I plan on autocrossing, and running it the drag strip.


----------



## nismo-vzr (Sep 14, 2003)

That's a good price for the whole kit. I have the 11 3/4" and I love it. I put a seatbelt marking accross my friend's chest when he ask me to demontrate on how effective the brake is.


----------



## sr20racer (Jun 29, 2002)

I would think of upgrading to the NX2000 brakes instead of dropping 1G on brakes.


----------



## morepower2 (Apr 19, 2002)

sr20racer said:


> I would think of upgrading to the NX2000 brakes instead of dropping 1G on brakes.


NX2000 brakes unless you find them used are about $800 new from Nissan. I would pay the extra 200 and get the Fastbrakes.

Mike


----------



## sr20racer (Jun 29, 2002)

morepower2 said:


> NX2000 brakes unless you find them used are about $800 new from Nissan. I would pay the extra 200 and get the Fastbrakes.
> 
> Mike


I was thinking of used, and from looking at the thread starters sig I wasn't thinking the big-ass brake upgrade was necessary, but it isn't my car or money.


----------



## azkicker0027 (May 31, 2002)

so are the ad22vf's also applicable to the b13?? i didn't know, wow.


----------



## danifilth (May 14, 2003)

azkicker0027 said:


> so are the ad22vf's also applicable to the b13?? i didn't know, wow.[/QUOTE
> 
> ?NX2000 is B13


----------



## turbo91ser (Apr 30, 2002)

*I would suggest.........*



TH... said:


> I plan on autocrossing, and running it the drag strip.

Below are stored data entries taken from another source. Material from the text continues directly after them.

section
/-! SUPPORT. What the proofs about addresses cite: the pseudonyms written out as encryptions (R106, R107, R120, R121), a splice byte
by byte, which bytes the parse and a pseudonym depend on, and the loop of R128 read field by field. -/

namespace Sys2Proof.Machine

/-! ### The meanings of ANON_V4 and ANON_V6 (R106 to R109) -/

/-- ANON_V6 and ENCRYPT_BLOCK have one meaning (R107, R109). -/
theorem exec_anonV6_eq_encryptBlock (len : BitVec 16) (s : State) :
    exec (.anonV6 len) s = exec (.encryptBlock len) s := rfl

theorem exec_anonV4 (len : BitVec 16) (s : State) :
    exec (.anonV4 len) s = .next (s.withKey fun t => t.setDoutV4 (anonV4 t.ks t.dinV4)) := rfl

theorem State.getElem_dinV4 (s : State) (j : Fin 4) : s.dinV4[j] = s.din[j.val] := by fin_cases j <;> rfl

/-- The address operand of ANON_V4 four times over. -/
theorem repeatV4_dinV4 (s : State) : repeatV4 s.dinV4 = Vector.ofFn fun j : Fin 16 => s.din[j.val % 4] :=
  congrArg Vector.ofFn (funext fun j => s.getElem_dinV4 ⟨j.val % 4, by omega⟩)

theorem getElem_anonV4 (ks : KeySchedule) (a : V4Bytes) {j : Nat} (h : j < 4) :
    (anonV4 ks a)[j] = (aesEncrypt ks (repeatV4 a))[j] := by
  have hfirst (out : Block) : (#v[out[0], out[1], out[2], out[3]] : V4Bytes)[j] = out[j] := by
    interval_cases j <;> rfl
  exact hfirst _

theorem State.getElem_dout_setDoutV4 (s : State) (a : V4Bytes) (i : Fin 16) :
    (s.setDoutV4 a).dout[i] = if h : i.val < 4 then a[i.val] else 0 := by
  fin_cases i <;> rfl

/-- Byte by byte, what ANON_V4 leaves in DOUT: the first four bytes of the encryption, then zeros (R108). -/
theorem State.getElem_dout_setDoutV4_anonV4 (s : State) (ks : KeySchedule) (a : V4Bytes) (i : Fin 16) :
    (s.setDoutV4 (anonV4 ks a)).dout[i] = if i.val < 4 then (aesEncrypt ks (repeatV4 a))[i] else 0 := by
  rw [State.getElem_dout_setDoutV4]
  split
  · next h => exact getElem_anonV4 ks a h
  · rfl

/-! ### The pseudonym of an address field (R120, R121, R126) -/

theorem rewrittenAddress_v4 (ks : KeySchedule) (rd : Nat → Byte) (start : Nat) {nb : Nat} (h : nb ≤ 4) :
    rewrittenAddress ks rd .v4 start nb =
      (aesEncrypt ks (Vector.ofFn fun i : Fin 16 => if i.val % 4 < nb then rd (start + i.val % 4) else 0)).toList.take nb := by
  simp only [rewrittenAddress, Family.anonymise, anonV4_toList, repeatV4, Vector.getElem_ofFn, paddedField_getD,
    List.take_take, Nat.min_eq_left h]

theorem rewrittenAddress_v6 (ks : KeySchedule) (rd : Nat → Byte) (start nb : Nat) :
    rewrittenAddress ks rd .v6 start nb =
      (aesEncrypt ks (Vector.ofFn fun i : Fin 16 => if i.val < nb then rd (start + i.val) else 0)).toList.take nb := by
  simp only [rewrittenAddress, Family.anonymise, anonV6, paddedField_getD]

/-- A pseudonym depends on the bytes of its field alone. -/
theorem rewrittenAddress_congr (ks : KeySchedule) {rd rd' : Nat → Byte} (fam : Family) {start : Nat} (nb : Nat)
    (h : ∀ i, start ≤ i → rd i = rd' i) : rewrittenAddress ks rd fam start nb = rewrittenAddress ks rd' fam start nb := by
  have hslice : slice rd start nb = slice rd' start nb := List.map_congr_left fun k _ => h _ (Nat.le_add_right start k)
  rw [rewrittenAddress, hslice, rewrittenAddress]

/-! ### A splice (R121, R130) -/

theorem readList_spliceAt {b : List Byte} {start : Nat} (h : start ≤ b.length) (r : List Byte) (i : Nat) :
    readList (spliceAt b start r) i =
      if start ≤ i ∧ i < start + r.length then readList r (i - start) else readList b i := by
  have hfront : (b.take start).length = start := List.length_take_of_le h
  simp only [readList, spliceAt, List.getD_eq_getElem?_getD, List.append_assoc]
  rcases Nat.lt_or_ge i start with hlt | hge
  · rw [List.getElem?_append_left (by omega), List.getElem?_take_of_lt hlt, if_neg (by omega)]
  · rw [List.getElem?_append_right (by omega), hfront]
    rcases Nat.lt_or_ge (i - start) r.length with hin | hout
    · rw [List.getElem?_append_left hin, if_pos (by omega)]
    · rw [List.getElem?_append_right hout, List.getElem?_drop, if_neg (by omega)]
      congr 2; omega

/-! ### What the parse depends on (R117 to R120, R131) -/

/-- The parse of an option depends on its seven bytes before the scope-prefix alone. -/
theorem parseOption_congr (policy : EcsUnknownFamily) {rd rd' : Nat → Byte} (len : Nat) {p : Nat}
    (h : ∀ i, p ≤ i → i < p + 7 → rd i = rd' i) : parseOption policy rd len p = parseOption policy rd' len p := by
  have hcode : be16 rd p = be16 rd' p := by rw [be16, be16, h p, h (p + 1)] <;> omega
  have holen : be16 rd (p + 2) = be16 rd' (p + 2) := by rw [be16, be16, h (p + 2), h (p + 2 + 1)] <;> omega
  have hfamily : be16 rd (p + 4) = be16 rd' (p + 4) := by rw [be16, be16, h (p + 4), h (p + 4 + 1)] <;> omega
  have hprefix : rd (p + 6) = rd' (p + 6) := h _ (by omega) (by omega)
  simp only [parseOption, parseEcs, hcode, holen, hfamily, hprefix]

end Sys2Proof.Machine

namespace Sys2Proof.Safety

open Sys2Proof.Machine

/-! ### The fields of a parse (R119, R121) -/

/-- The fields met from a cursor on depend on the bytes from there on alone. -/
theorem ecsFieldsFrom_congr (policy : EcsUnknownFamily) {rd rd' : Nat → Byte} (len fuel : Nat) {p : Nat}
    (h : ∀ i, p ≤ i → rd i = rd' i) : ecsFieldsFrom policy rd len fuel p = ecsFieldsFrom policy rd' len fuel p := by
  induction fuel generalizing p with
  | zero => rfl
  | succ fuel ih =>
    have hrest (olen : Nat) := ih (p := p + 4 + olen) fun i hi => h i (by omega)
    simp only [ecsFieldsFrom, parseOption_congr policy len fun i hi _ => h i hi, hrest]

/-- A splice before the cursor changes none of the fields met from there on. -/
theorem ecsFieldsFrom_spliceAt (policy : EcsUnknownFamily) {b r : List Byte} {start p : Nat}
    (hb : start + r.length ≤ b.length) (hp : start + r.length ≤ p) (fuel : Nat) :
    ecsFieldsFrom policy (readList (spliceAt b start r)) (spliceAt b start r).length fuel p =
      ecsFieldsFrom policy (readList b) b.length fuel p := by
  rw [spliceAt_length hb]
  exact ecsFieldsFrom_congr policy _ _ fun i hi => (readList_spliceAt (by omega) r i).trans (if_neg (by omega))

/-- The fields met from a cursor on lie behind it. -/
theorem le_start_of_mem_ecsFieldsFrom {policy : EcsUnknownFamily} {rd : Nat → Byte} {len fuel p : Nat}
    {field : Nat × Nat × Family} (h : field ∈ ecsFieldsFrom policy rd len fuel p) : p ≤ field.1 := by
  induction fuel generalizing p with
  | zero => cases h
  | succ fuel ih =>
    rw [ecsFieldsFrom] at h
    split at h
    · cases h
    split at h
    · cases h
    · have := ih h; omega
    · rcases List.mem_cons.mp h with rfl | hrest
      · exact Nat.le_add_right p 8
      · have := ih hrest; omega

/-! ### The bytes of a fieldwise rewrite (R130, R132) -/

/-- Before all its fields a fieldwise rewrite changes nothing. -/
theorem fieldwiseByte_before (ks : KeySchedule) (b : List Byte) {fields : List (Nat × Nat × Family)} {p i : Nat}
    (hfields : ∀ field ∈ fields, p ≤ field.1) (hi : i < p) : fieldwiseByte ks b fields i = readList b i := by
  induction fields with
  | nil => rfl
  | cons field fields ih =>
    obtain ⟨hfirst, hrest⟩ := List.forall_mem_cons.mp hfields
    rw [fieldwiseByte, if_neg (by omega), ih hrest]

/-- A byte of a fieldwise rewrite depends on the bytes of the fields and on the byte in its own place alone. -/
theorem fieldwiseByte_congr (ks : KeySchedule) {b c : List Byte} {fields : List (Nat × Nat × Family)} {p i : Nat}
    (hfields : ∀ field ∈ fields, p ≤ field.1) (h : ∀ j, p ≤ j → readList b j = readList c j)
    (hi : readList b i = readList c i) : fieldwiseByte ks b fields i = fieldwiseByte ks c fields i := by
  induction fields with
  | nil => exact hi
  | cons field fields ih =>
    obtain ⟨hfirst, hrest⟩ := List.forall_mem_cons.mp hfields
    obtain ⟨start, nb, fam⟩ := field
    rw [fieldwiseByte, fieldwiseByte, ih hrest, rewrittenAddress_congr ks fam nb fun j hj => h j (le_trans hfirst hj)]

/-- A field written in place and the fields behind it rewritten after that: the same as all of them rewritten from the original
bytes. -/
theorem fieldwiseByte_spliceAt (ks : KeySchedule) {b : List Byte} {fields : List (Nat × Nat × Family)} {start nb p : Nat}
    {fam : Family} (hb : start ≤ b.length) (hnb : nb ≤ fam.width) (hp : start + nb ≤ p)
    (hfields : ∀ field ∈ fields, p ≤ field.1) (i : Nat) :
    fieldwiseByte ks (spliceAt b start (rewrittenAddress ks (readList b) fam start nb)) fields i =
      fieldwiseByte ks b ((start, nb, fam) :: fields) i := by
  have hread := readList_spliceAt hb (rewrittenAddress ks (readList b) fam start nb)
  rw [rewrittenAddress_length ks _ _ hnb] at hread
  rw [fieldwiseByte]
  split
  · next hin => rw [fieldwiseByte_before ks _ hfields (by omega), hread, if_pos hin]
  · next hout =>
    exact fieldwiseByte_congr ks hfields (fun j hj => (hread j).trans (if_neg (by omega))) ((hread i).trans (if_neg hout))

I would suggest doing the NX2000 brake upgrade along with the Altima master cylinder. Unless you are road racing your car you will never be able to use the Fastbrakes kit to anywhere near it potential.


----------



## azkicker0027 (May 31, 2002)

wow, i didn't know that the NX's are B13, cool :thumbup:


----------



## nismo-vzr (Sep 14, 2003)

azkicker0027 said:


> wow, i didn't know that the NX's are B13, cool :thumbup:


Ad22vf is from GTi-r and pusar vz-r which are rnn14 and jn15 respectively.


----------



## nismo-vzr (Sep 14, 2003)

we spend thousands of dollars to make our cars go faster but we skimp on brake upgrades? I don't understand it. 
I don't know about you guys, but these brakes gives me peace of mind knowing my car has the capabilities to stop on a dime when I need it.


----------



## TH... (Oct 15, 2003)

turbo91ser said:


> I would suggest doing the NX2000 brake upgrade along with the Altima master cylinder. Unless you are road racing your car you will never be able to use the Fastbrakes kit to anywhere near it potential.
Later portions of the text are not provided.